Jessica Richman felt fear rush over her – again.

In October, she watched her 3-year-old daughter, Layla, become unusually lethargic, develop a high fever and start to have shortness of breath. It was a painful reminder of her other daughter, Cayden, who died of the flu in December 2014.

Cayden had been the same age as Layla.

“It was very similar symptoms to Cayden. So, of course, I jumped into high gear,” Richman said.

When Layla’s symptoms began on Halloween, Richman took her to an urgent care clinic in their hometown of Newport News, Virginia.

“Her heart rate was elevated. Her fever was very high. They kept her there for most of the afternoon to observe her,” Richman said. “I explained to the doctor that was there that I have lost a 3-year-old daughter to the flu, so this was very scary for me. He really took that to heart.”

Layla’s medical team diagnosed her with influenza and gave her Motrin for her fever and the antiviral Tamiflu to treat the infection.

“She felt better fairly quickly, within 24 hours,” Richman said.

Richman’s experience during this flu season was dramatically different than in 2014, when she lost her beloved Cayden.

One key difference: Cayden was unvaccinated in 2014. Layla got her vaccine in September.

“I really think that the vaccine played a big role,” said Richman, who serves as secretary for the nonprofit Families Fighting Flu.

Even though Layla became sick when she encountered the flu virus weeks after vaccination, “she recovered quickly,” Richman said, adding that no one else in their household – which also includes her husband, Matt, and their 6-year-old son, Parker – caught the flu from Layla.

All of them had been vaccinated before Layla’s illness.

The US Centers for Disease Control and Prevention estimates that at least 16,000 people have died of flu this season, and at least 79 deaths have been in children.

Seasonal flu activity continues to be very prevalent across the United States but has been declining in most areas in recent weeks. Still, public health officials encourage people to get their annual flu vaccine as the best way to protect against that virus.

Many people who don’t get their seasonal flu shot are not necessarily anti-vaccination. They simply might not have had the time. That was the case for Cayden in 2014.

That year, Richman and Cayden’s father got their flu shots, but Cayden’s vaccination had to be rescheduled because she had a cold at the time.

“Because I also at the time was ill-informed about the flu, I didn’t feel that it was super urgent to go and immediately get her flu shot as soon as she was well,” Richman said. “I kind of put it off.”

One Thursday some weeks later, Cayden wasn’t her usual talkative and bubbly self. The 3-year-old, affectionately known as CadyBug, was fatigued and developed a cough. She stayed home from daycare with her father, and he took her to the pediatrician’s office.

The doctor thought Cayden’s symptoms were probably from a cold virus and sent her home without testing for the flu, Richman said.

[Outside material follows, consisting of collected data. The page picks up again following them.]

-- ==== Sys2Proof/Machine/FieldMap.lean ====
section
/-! DEFINITION. The object map (R12): the row of every field in the object-map tables, the list of all fields, the counters
that each CNT_CLR field clears, the numbers of the events and the codes of the statuses. -/
set_option Elab.async false
namespace Sys2Proof.Machine
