-- ==== Sys2Proof/Machine/State.lean ====
section
/-! DEFINITION. The state of one PLX-256 module as plain data: the registers of the object map, the quantities and timers
the spec names without giving them a register, the byte memories of the 40-bit bus, the typed queues, the manager's model of
the router, what has left the module, and the queue of waiting commands. -/
set_option Elab.async false
namespace Sys2Proof.Machine

/-- Quantities that the rules name and no object-map field holds; each is an integer, with up to two indexes. -/
inductive Qty where
  -- time (02_raster_time.md)
  | houseOff | fabCountSeen | slipPending | slipCount
  -- events and Trarad (16_trarad_control.md)
  | evSerial | gpiRaised | pulseOn
  -- order stream (01, 15, 18, 19)
  | msgCounter | msgRx | routerStart | ordHeld
  -- start and module (18, 19, 20, 22)
  | powerGood | vinOk | railsOk | tripped
  -- video inputs (03)
  | viHold | viFrameLast | viReadP | viSame | viLastFmt | viLastOk | viPsi | viAlignCnt | viDelay | viSyncCnt | viPpm
  | viDropAcc | viRepAcc | viDropAt | viRepAt | viSkew | viLink | viUnsup | viPhasePrev | viOther | viSquare | viClash | viHeldStd | viHeldFmt
  | viReadStart | picFrame
  -- video outputs (06)
  | voIfChange | voChFrame | voStdStream | voFmtStream | voTimed | voVpidIn | voTransp
  | voFrameAt | voStdAt | voVpidAt | voBits | voFresh
  -- takes and fabric (04, 05)
  | xsAltSince | xsAltAt | lostBothAt | flFailAt | flFreedCtrl | flFreedAud
  | flTxCtrl | flTxAud | flRxCtrl | flRxAud | flCtrlSeq | flCtrlSeqRx | flCalPos | flNewCtrl | flNewAud | flFreeAt
  | flGood | flBad | flUncSince | flFarPR | flChFar | fwFs | fwAt | fwSent | audSent | rxFs | rxAt | seqTx | fwdFrom | pairEpoch | pairSince | admitMine | admitFar
  -- redundancy (15)
  | beatFab | beatLk | healthSince | failAt | lkRun | lkBad | partnerState | managerEpoch | managerNode | mgrBeatAt
  | pendingTakeback | mgrLost
  -- serial lanes (21)
  | lnRateTry | lnRateHeld | lnEventAt | lnTxFaultAt | planesSeen
  -- IP (07)
  | ivLegLast | ivLegSince | ivLostAt | ivSkewAt | ivSkewMax | ivSeqNext | ivDone | ovSeq | oaSeq | ovFrame | ovPkt | ovShape | ovAnc | oaNext
  -- MAC (08)
  | mcDraining | mcVerifyN | glStart | glCycle | glCount | glInt | glGates | mcTxEnd | mcTxExpress | mcExprEnd | mcTxCut | mqNobufAt | mqTruncAt
  | mcStarvedAt | mcQuerier
  -- audio (09)
  | auSrc | auCs | auDst | auDstCs | auMm | auBus | auMuted | auScaleFrom | auScaleTo | auScaleAt | auSatAt | auMuteAt | auLostAt
  | auSt337At | auCsPos | auCsBit | auRelease | auImpFrom | auLeg | auTxLink | auRxLink
  -- Fern (10)
  | fcX | fcY | fcAcc | fcPc | fcSlot | fcBundle | fcWb | fcIdle | fcHalt | fcCycles | fcCtl | fcFresh | fcNew
  | fcRestartReq | fcEntry | fcSize | fcShBase | fcShLen | fcIn | fcOut | fcOutLast | fcFade | fcOverAt | fcSatAt | fcUncAt
  | fcTapDelay | fcTapLine | fcTapEn | fcJump
  -- TDM (11)
  | tdFrame | tdStopAt | tdMask | tdMaskAt | tdCh | tdLevel | tdPrev | tdZcAt | tdSlipAt | tdGlitchAt | tdSyncRun | tdFadeAt | tdFsPrev
  -- reference and PTP (12, 13)
  | rePresent | refTarget | refAcc | refEntered | refC | refJust | refLocal | slewDelta | slewRef | slewStart | slewRate | slewPeak | poUse | poAt | poLast | rdFrameAt | reTolUse | reQualUse
  | ptCount | adjAt | adjFrom | adjSlew | todLast | pdGood | pdBad | pdFirst | pdHadLock | pdMpdSum | pdMpdN
  | pdSyncT1 | pdSyncT2 | pdSyncSeq | pdReqT3 | pdReqSeq | pdNext | ppSeqSync | ppSeqReq | ppTsLostAt
  -- Moss (14)
  | tlPx | tlClamp | tlSize | rgHold | rgAt | rgCrc | mtLevel | pxDone | pxPend | pxUse
  -- bus (17)
  | bmReset | bmRound | remapNext
  -- update (20)
  | upSends | upVerified | upFallback
  -- electrical (22)
  | pwStatus | pwPowerAt | pwComm
  | pinNid | vinUp | vinLowAt | vinHighAt | tripReport
  -- start, security, sessions (16, 18, 19)
  | reportOwn | claimDone | partSeq | salvoWait | joinCount
  -- redundancy, further (15)
  | lkEnd | partnerHeld | beatPlane | healthRun
  -- update, further (20)
  | relayCmd | relayNext | relayStatus | relayReply | upConflict
  -- bus, further (17)
  | bmErrAt | bmResetAt
  -- fabric, further (04): the planes in which the path of an output has broken (R110)
  | broken
  -- start (19): a field that R37 or R40 makes fatal has been refused
  | fatal
  deriving DecidableEq, Repr

/-- Timers that the rules name: each holds the moment, in ps since power-on, at which it expires; absent means not running. -/
inductive Tmr where
  | sessConfirm | sessIdle | msgPart | eventResend | gap | replay | joinSend | listen | fence | standbyResend | restart
  | lnAcquire | lnResume | flHold | flNew | flAdmit | lkComma
  | ivLeg | ivJoin | mcWake | mcDrain | mcVerify | refStart | refHold | reQual | ptAnnounce
  | gpoEnd | tdZc | updLock | updHealth | updWindow | relay | trip | tripOut | busTimeout
  deriving DecidableEq, Repr

/-- An event record (R391). -/
structure EvRec where
  ev : Nat
  node : Nat
  inst : Nat
  serial : Nat
  param : Nat
  timeS : Nat
  timeNs : Nat
  deriving DecidableEq, Repr

/-- An ANSWER (R383). `flags` holds UNPROTECTED, REPEAT, ASRC and DATA in bits 0 to 3, and PREVIOUS is part of the data. -/
structure Answer where
  sess : Nat
  seq : Nat
  status : Nat
  index : Nat
  order : Nat
  flags : Nat
  stamp : Nat
  active : Nat
  data : List Nat
  deriving DecidableEq, Repr

/-- A session slot in use (R375 to R380, R392). -/
structure Session where
  slot : Nat
  port : Nat
  claim : Bool
  /-- Bucket of R378 in picoseconds of refill, 50,000,000 a token, and the moment at which it was last brought up to date. -/
  bucket : Nat
  bucketAt : Nat
  rateRaisedAt : Nat
  rateRaised : Bool
  /-- Sequence numbers accepted among the 64 below the highest (R380). -/
  seen : List Nat
  /-- The last 64 answers (R380). -/
  answers : List Answer
  mask : Nat
  queue : List EvRec
  /-- The unacknowledged EVENT: its SEQ and how many records it holds. -/
  unacked : Option (Nat × Nat)
  /-- Records lost since the last EVENT_QUEUE_OVERFLOW entry, and the SERIAL of the last of them. -/
  lost : Nat
  lostSerial : Nat
  deriving DecidableEq, Repr

/-- Where in its frame an action executes (R59). -/
inductive Pt where
  | frameStart
  | switchLine
  | line (l s : Nat)
  | lineBoundary
  deriving DecidableEq, Repr

/-- What an applied action does at this module. -/
inductive Item where
  /-- A take of a local output (R97): source, BLACK, RESTORE, and the body Spore. -/
  | take (out src : Nat) (black restore : Bool) (spore : Nat)
  /-- This module's part of a path (R107, R108): the body Spore, and whether a handover moves it. -/
  | path (spore : Nat)
  | lock (out mode holder : Nat)
  /-- The words of an ordered WRITE (R385). -/
  | words (addr : Nat) (data : List Nat)
  | audio (entries : List AudEntry)
  | realign (mode : Nat) (delta : Int)
  /-- A state image waiting for its stamp (R34). -/
  | image
  deriving DecidableEq, Repr

/-- A pending action (R51): applied in order and not yet executed. `at_` is its execution point in house time, ps; `moved`
counts the frames of the stamp's domain by which R53 or R55 moved it, `shift` the frames of the destination's own domain by which the second
case of R58 moved it. -/
structure Pend where
  order : Nat
  kind : Nat
  stamp : Stamp
  dom : Nat
  frame : Nat
  pt : Pt
  at_ : Nat
  moved : Nat
  shift : Nat
  item : Item
  deriving DecidableEq, Repr

/-- An action as the active manager or its standby holds it (R29): the whole body, before it is cut into each node's record. -/
structure Action where
  order : Nat
  kind : Nat
  stamp : Stamp
  /-- For kinds addressed to one node (AUDIO, WRITE): that node; 64 otherwise. -/
  node : Nat
  body : List Nat
  deriving DecidableEq, Repr

/-- An action that waits for the standby's ACK, with the answer that waits with it (R27, R363). -/
structure Held where
  order : Nat
  ans : Option Answer
  deriving DecidableEq, Repr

The next morning, Cayden still had a fever. She was coughing and kept asking for water. Her father took her back to the pediatrician’s office but was sent home again.

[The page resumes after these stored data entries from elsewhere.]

-- ==== Sys2Proof/Machine/Covers.lean ====
section
/-! DEFINITION. The fields of the object map that words cover (R12, R507), and the object of R52 to which a field belongs. -/
set_option Elab.async false
namespace Sys2Proof.Machine

-- The fields covered -----------------------------------------------------------------------------------------------

/-- A field that a write covers: the copy, its new value, whether every word of it is covered, and its first bit. -/
structure FieldWrite where
  fld : Fld
  i : Nat
  j : Nat
  v : Nat
  whole : Bool
  at_ : Nat
  deriving DecidableEq, Repr

/-- An entry put in its place in a list that rises by address. -/
def insertAt (x : FieldWrite) : List FieldWrite → List FieldWrite
  | [] => [x]
  | y :: r => if x.at_ < y.at_ then x :: y :: r else y :: insertAt x r

/-- Words as one number, the first least significant. -/
def joinWords : List Nat → Nat
  | [] => 0
  | w :: r => w % 2 ^ 32 + 2 ^ 32 * joinWords r

/-- The fields that words from address `a` cover, in address order (R507). -/
def covered (a : Nat) (data : List Nat) : List FieldWrite :=
  let all_ := joinWords data
  let found := (Fld.ofBlock (blockOf a)).flatMap fun f =>
    (((List.range data.length).flatMap fun k => f.copiesIn (a + 4 * k)).dedup).map fun (i, j) =>
      let b := f.bitAddr i j
      let whole := decide (a * 8 ≤ b) && decide (b + f.desc.width ≤ a * 8 + 32 * data.length)
      (⟨f, i, j, bits all_ (b - a * 8) f.desc.width, whole, b⟩ : FieldWrite)
  found.foldl (fun l x => insertAt x l) []

-- Objects (R52) ----------------------------------------------------------------------------------------------------

/-- The object to which copy `i` of a field belongs (R52: an output, an audio node, a port, a head): 1 an output, whose crosspoint and video
fields are one object; 2 an audio destination; 4 the reference; 16 + b an object of block b. A Moss field's copies belong to its head. -/
def Fld.obj (f : Fld) (i : Nat) : Nat × Nat :=
  match blockOf f.desc.addr with
  | 4 | 5 => if f.desc.n = 256 then (1, i) else (16 + blockOf f.desc.addr, 0)
  | 8 => if f.desc.n = 8192 then (2, i) else (24, f.ctorIdx * 2 ^ 16 + i)
  | 13 => (29, if f.desc.n ≤ 1 then 0 else i * 4 / f.desc.n)
  | b => if f.desc.n = 1 then (16 + b, f.ctorIdx * 2 ^ 16 + 2 ^ 15) else (16 + b, i)

/-- The objects that words from address `a` change (R52). -/
def wordObjs (a : Nat) (data : List Nat) : List (Nat × Nat) :=
  (((covered a data).filter fun x => x.fld.desc.acc != .ro).map fun x => x.fld.obj x.i).dedup

end Sys2Proof.Machine
end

“No one tested her for the flu. No one seemed to think that this was flu,” Richman said. “She was sent home that Friday afternoon.”

When they got home, Cayden’s symptoms worsened.

“She deteriorated very, very fast. It was in a matter of hours,” Richman said. “It was very deep, shallow breaths. She was not breathing correctly.”

Richman said that she was driving home from work when she got a chilling phone call from Cayden’s father: Cayden had stopped breathing during her nap. He had called 911. Richman arrived home to find emergency vehicles in front of her house and paramedics working on Cayden.

“She could not be resuscitated at the house,” Richman said. “In the ambulance ride, they had not told me at the time that she could not be resuscitated, but I could tell because I was riding in an ambulance and there was no noise. So I knew that it was over.”

When Cayden died, her parents still had no idea that it was because of the flu.

“It wasn’t until we received an autopsy that I clearly understood that it was the flu that caused her lungs to fill with mucus until she could no longer breathe,” Richman said. “I had no idea what happened until we got the autopsy back.”

Before Cayden’s tragic death, her mother was unaware that the flu could turn fatal.

“I was completely taken aback,” she said. “I had no idea that that could ever happen.”

Nearly a decade later, Richman and her family get their flu shots together each year in remembrance of Cayden. They wear pink and share social media posts about it, using the hashtag #pinkforcadybug, since pink was Cayden’s favorite color.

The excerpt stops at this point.